[Task item] Answer with the exact lines of the following material from the one containing "a page that" through the one containing "if k.tag < rec1.base", both end lines included.

[Data shown]
/-- A chunk, or the answer to it, travels in the class of its register, forced to O on a device or strongly ordered page (R293, R303). -/
def State.sendChunk (s : State) (n : Nat) (k : Chunk) (response : Bool) (e : Event) : State :=
  let c : Copy := tget {} s.copies k.copy
  let here := (s.ownNum, k.cluster / 2048)
  let there := if k.home < 1000 then (s.ownNum, k.home) else (k.home - 1000, 0)
  let src := if response then there else here
  let dst := if response then here else there
  s.inject { cls := (((k.work.head?).bind (fun w => c.writeCls w.1)).getD 0), vc := if response then 1 else 0, age := k.age
             bytes := if response then 0 else (k.work.map (fun w => w.1.n)).sum
             srcDev := src.1, srcDie := src.2, dstDev := dst.1, dst := dst.2, srcCluster := k.cluster % 2048, response, txn := n
             event := some e, issuer := s.issuerOf k.team }

/-- The pieces of a chunk. -/
def Copy.chunkPieces (c : Copy) (tag : Nat) : List Piece := (chunkLists c.pieces).getD tag []

/-- A chunk whose sources have been read leaves, with the LOW of the moment (R303). -/
def State.fillChunk (s : State) (n : Nat) : State :=
  match tfind s.chunks n with
  | none => s
  | some k =>
    let c : Copy := tget {} s.copies k.copy
    let ps := c.chunkPieces k.tag
    let vs := ps.filterMap (fun p => (s.valueOf c p).map (fun v => (p, v)))
    if !k.work.isEmpty || vs.length != ps.length then s
    else if ps.any (s.pieceBad c) then s.spoiltCopy c
    else
      let s1 := s.clearLines c ps
      let k1 := { k with low := c.low, work := vs, issued := s1.cycle }
      { s1 with chunks := tput s1.chunks n k1 }.sendChunk n k1 false (.chunk n)

/-- Take up chunks while their tags lie within 64 of LOW, so that no more than 64 are unacknowledged and every tag fits its home's record
(R303, R304). -/
def State.sendChunks (s : State) (x : Nat) : Nat → State
  | 0 => s
  | fuel + 1 =>
    match tfind s.copies x with
    | none => s
    | some c =>
      match (chunkLists c.pieces)[c.sent]? with
      | none => s
      | some ps =>
        if c.low + 64 ≤ c.sent ∨ c.lost then s
        else
          let k : Chunk :=
            { copy := x, team := c.team, cluster := c.cluster, tag := c.sent, low := c.low, age := bits c.issued 25 6
              home := s.homeOf (ps.headD {}).dloc, issued := s.cycle }
          let n := s.nextId
          let s1 := ({ s with chunks := tput s.chunks n k, nextId := n + 1 }.askSources x { c with sent := c.sent + 1 } ps).1
          (s1.fillChunk n).sendChunks x fuel

/-- The chunks of a reducing copy in flight. -/
def State.chunksOf (s : State) (x : Nat) : List (Nat × Chunk) := s.chunks.filter (fun (_, k) => k.copy == x)

/-- Chunks whose sources have come leave; where a source did not answer, its chunks do not (R306). -/
def State.fillChunks (s : State) (x : Nat) (c : Copy) : State :=
  let s1 := (s.chunksOf x).foldl (fun s' (n, _) => s'.fillChunk n) s
  if c.lost && !s1.moving x then { s1 with chunks := s1.chunks.filter (fun (_, k) => !(k.copy == x && k.work.isEmpty)) } else s1

/-- Every chunk of a reducing copy that will be is acknowledged. -/
def State.chunksDone (s : State) (x : Nat) (c : Copy) : Bool :=
  c.acked.length == (chunkLists c.pieces).length || (c.lost && (s.chunksOf x).isEmpty)

/-- The key of a copy's stream at a home (R303, R304). -/
def streamKey (home copy : Nat) : Nat := 4096 * copy + home

/-- Stream records of a home in use. -/
def State.streamsAt (s : State) (home : Nat) : Nat := (s.streams.filter (fun (k, _) => k % 4096 == home)).length

/-- The chunk is the oldest refused one of its home, by AGE: the record kept back is for it (R304). -/
def State.oldestRefused (s : State) (n : Nat) (k : Chunk) : Bool :=
  let units := fun (a : Nat) => (bits s.cycle 25 6 + 2 ^ 20 - a) % 2 ^ 20
  s.chunks.all (fun (m, j) => m == n || !j.refused || j.home != k.home || decide (units j.age < units k.age) ||
    (j.age == k.age && decide (n ≤ m)))

/-- Write n bytes of a commons line at its home for a cluster: the copies of the line are invalidated (R266). -/
def State.writeCommons (s : State) (cl loc v n x : Nat) : State :=
  let line := lineOf loc
  ((s.setHomeLe loc v n).homeWritten line cl x).touch line (s.clusterKey cl)

/-- Apply a chunk at its home (R302). What the issuing cluster has fetched of a line since the chunk left is dropped, so that no later
read there misses it (R312). -/
def State.applyChunk (s : State) (n : Nat) (k : Chunk) : State :=
  let c : Copy := tget {} s.copies k.copy
  let r := k.work.foldl (fun (q : State × List Nat) (p, v) =>
    let line := lineOf p.dloc
    let s1 := if c.dstKind != .c && p.dtype == 1 then q.1.drainLine c.cluster line else q.1
    let x := reduceBytes c.op c.et p.n (s1.homeLe p.dloc p.n) v
    (if c.dstKind == .c then s1.writeCommons c.cluster p.dloc x.1 p.n 0
     else (s1.setHomeLe p.dloc x.1 p.n).dropBytes c.cluster (fun a b => !b.dirty && lineOf a == line), q.2 ++ x.2)) (s, [])
  { r.1 with chunks := tput r.1.chunks n { k with evs := r.2 } }

/-- May a chunk be applied at its line's home, or does it wait there, as an access does: for its turn, for an owner's data or for a page that
other devices hold (R262, R271, R272)? -/
def State.chunkIn (s : State) (n : Nat) (k : Chunk) : State × Bool :=
  let c : Copy := tget {} s.copies k.copy
  let p := (k.work.headD ({}, 0)).1
  if c.dstKind == .c then
    s.takeIn n { op := .add, kind := .c, team := k.team, cluster := 2 ^ 40, copy := some k.copy } { loc := p.dloc, n := p.n, ptype := p.dtype }
  else (s, true)

/-- CHUNK (R304): a chunk arrives at its home; a duplicate is acknowledged and not applied. -/
def execChunk (n : Nat) (s : State) : Host.Outcome State Fault Refusal :=
  .next (match tfind s.chunks n with
    | none => s
    | some k =>
      let key := streamKey k.home k.copy
      let old := tfind s.streams key
      let limit := if s.oldestRefused n k && k.refused then Config.dedupRecords else Config.dedupRecords - 1
      if (tfind s.copies k.copy).isNone then s.sendChunk n k true (.chunkAck n)
      else if old.isNone ∧ limit ≤ s.streamsAt k.home then
        { s with chunks := tput s.chunks n { k with refused := true } }.sendChunk n k true (.chunkRetry n)
      else
        let rec0 : Stream := old.getD { base := k.low }
        let rec1 : Stream := if rec0.base < k.low then { base := k.low, map := rec0.map >>> (k.low - rec0.base) } else rec0
        if k.tag < rec1.base ∨ rec1.map.getLsbD (k.tag - rec1.base) then
          { s with streams := tput s.streams key rec1 }.sendChunk n k true (.chunkAck n)
        else
          let a := s.chunkIn n k
          if !a.2 then a.1
          else
            let s1 := { a.1 with streams := tput a.1.streams key { rec1 with map := rec1.map ||| (1#64 <<< (k.tag - rec1.base)) } }
            let s2 := (s1.applyChunk n { k with refused := false }).sendChunk n k true (.chunkAck n)
            s2.leaveQueue (lineOf (k.work.headD ({}, 0)).1.dloc) n)

/-- The copy of a chunk is still alive. -/
def State.aliveCopy (s : State) (k : Chunk) : Option Copy := (tfind s.copies k.copy).filter (fun c => !c.killed)

/-- CHUNK_RETRY (R304): a refused chunk is sent again after its delay; one of a killed copy is not (R294). -/
def execChunkRetry (n : Nat) (s : State) : Host.Outcome State Fault Refusal :=
  .next (match tfind s.chunks n with
    | none => s
    | some k =>
      match s.aliveCopy k with
      | none => { s with chunks := tdel s.chunks n }.dropCompletion k.cluster
      | some c =>
        if k.refused then
          let k1 := { k with low := c.low }
          { s with chunks := tput s.chunks n k1 }.sendChunk n k1 false (.chunk n)
        else s)

/-- COMMONS_RESEND (R272, R274): a refused access or chunk is sent again, its age unchanged. -/
def execCommonsResend (n : Nat) (s : State) : Host.Outcome State Fault Refusal :=
  s.onC n .resend (fun s m =>
    match tfind s.chunks m.txn with
    | none => s.sendAgain m.txn m.line
    | some k =>
      match s.aliveCopy k with
      | none => { s with chunks := tdel s.chunks m.txn }.dropCompletion k.cluster
      | some c =>
        let k1 := { k with low := c.low }
        { s with chunks := tput s.chunks m.txn k1 }.sendChunk m.txn k1 false (.chunk m.txn))

/-- A chunk has not left its cluster yet. -/
def State.unsent (s : State) (n : Nat) : Bool := s.net.packets.any (fun (_, j) => j.waiting && j.event == some (.chunk n))

/-- CHUNK_RESEND (R305): a chunk is sent again under its own TAG; one that has not left yet, whose buffer a soft error has spoilt, is read
from its source again. Nothing is sent for a killed copy (R294). -/
def execChunkResend (n : Nat) (s : State) : Host.Outcome State Fault Refusal :=
  .next (match tfind s.chunks n with
    | none => s
    | some k =>
      match s.aliveCopy k with
      | none => s
      | some c =>
        if s.unsent n then
          let ps := c.chunkPieces k.tag
          let s1 := { s with
            chunks := tput s.chunks n { k with work := [] }
            net := { s.net with packets := s.net.packets.filter (fun (_, j) => !(j.waiting && j.event == some (Event.chunk n))) } }
          (s1.askSources k.copy { c with got := c.got.filter (fun (i, _) => !ps.any (fun p => p.key == i)) } ps).1.fillChunk n
        else
          let k1 := { k with low := c.low, resent := k.resent + 1, issued := s.cycle }
          { s with chunks := tput s.chunks n k1 }.sendChunk n k1 false (.chunk n))

/-- CHUNK_ACK (R303, R306): the last acknowledgement completes the copy. -/
def execChunkAck (n : Nat) (s : State) : Host.Outcome State Fault Refusal :=
  .next (match tfind s.chunks n with
    | none => s
    | some k =>
      let s1 := { s with chunks := tdel s.chunks n }
      match tfind s.copies k.copy with
      | none => s1.dropCompletion k.cluster
      | some c =>
        if c.killed then s1.dropCompletion k.cluster
        else
          let c1 := { c with acked := if c.acked.contains k.tag then c.acked else c.acked ++ [k.tag] }
          let s2 := { s1 with copies := tput s1.copies k.copy c1 }
          let s3 := if s.hasGroup c.group then s2.countEvents c.group c.frag k.evs else s2
          if s3.chunksDone k.copy c1 then s3.owe (.copyComplete k.copy) else s3.sendChunks k.copy 64)

/-- CLOSE (R304): a home frees the record of a finished stream. -/
def execClose (home st : Nat) (s : State) : Host.Outcome State Fault Refusal :=
  .next { s with streams := tdel s.streams (streamKey home st) }

/-- COPY_COMPLETE (R306): a transfer goes on: it asks for its sources, then writes its destinations, and with these done it completes. It
waits for an `mst`'s snapshot and for a `cpr`'s acknowledgements. DESIGN CHOICE, log 41. -/
def execCopyComplete (x : Nat) (s : State) : Host.Outcome State Fault Refusal :=
  .next (match tfind s.copies x with
    | none => s
    | some c =>
      if c.killed then { s with copies := tdel s.copies x }.dropCompletion c.cluster
      else if c.kind == .mst && c.snap.isNone then s
      else if c.kind == .cpr then
        let s1 := s.fillChunks x c
        if s1.chunksDone x c then s1.endCopy x c c.lost else s1
      else if c.asked then s.writeTargets x c
      else
        let r := s.askSources x { c with asked := true } c.pieces
        r.1.writeTargets x r.2)

/-! ### The copy instructions -/

/-- The words of a descriptor quad in a lane. -/
def Group.quadWords (g : Group) (b l : Nat) : Nat × Nat × Nat × Nat :=
  ((g.reg b l).toNat, (g.reg (b + 1) l).toNat, (g.reg (b + 2) l).toNat, (g.reg (b + 3) l).toNat)

/-- A lane's descriptor of a `cpl` (R295). -/
structure LaneCopy where
  lane : Nat
  src : Nat
  dst : Nat
  n : Nat
  bad : Bool

def laneCopy (g : Group) (b l : Nat) : LaneCopy :=
  let (w0, w1, w2, w3) := g.quadWords b l
  let sz := bits w3 11 8
  let src := w0 + bits w1 7 0 * 2 ^ 32
  let dst := w2 + bits w3 7 0 * 2 ^ 32
  { lane := l, src, dst, n := 2 ^ sz
    bad := bits w1 31 8 != 0 || bits w3 15 12 != 0 || decide (4 < sz) || src % 2 ^ sz != 0 || dst % 2 ^ sz != 0 }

[Answer box]
/-- May a chunk be applied at its line's home, or does it wait there, as an access does: for its turn, for an owner's data or for a page that
other devices hold (R262, R271, R272)? -/
def State.chunkIn (s : State) (n : Nat) (k : Chunk) : State × Bool :=
  let c : Copy := tget {} s.copies k.copy
  let p := (k.work.headD ({}, 0)).1
  if c.dstKind == .c then
    s.takeIn n { op := .add, kind := .c, team := k.team, cluster := 2 ^ 40, copy := some k.copy } { loc := p.dloc, n := p.n, ptype := p.dtype }
  else (s, true)

/-- CHUNK (R304): a chunk arrives at its home; a duplicate is acknowledged and not applied. -/
def execChunk (n : Nat) (s : State) : Host.Outcome State Fault Refusal :=
  .next (match tfind s.chunks n with
    | none => s
    | some k =>
      let key := streamKey k.home k.copy
      let old := tfind s.streams key
      let limit := if s.oldestRefused n k && k.refused then Config.dedupRecords else Config.dedupRecords - 1
      if (tfind s.copies k.copy).isNone then s.sendChunk n k true (.chunkAck n)
      else if old.isNone ∧ limit ≤ s.streamsAt k.home then
        { s with chunks := tput s.chunks n { k with refused := true } }.sendChunk n k true (.chunkRetry n)
      else
        let rec0 : Stream := old.getD { base := k.low }
        let rec1 : Stream := if rec0.base < k.low then { base := k.low, map := rec0.map >>> (k.low - rec0.base) } else rec0
        if k.tag < rec1.base ∨ rec1.map.getLsbD (k.tag - rec1.base) then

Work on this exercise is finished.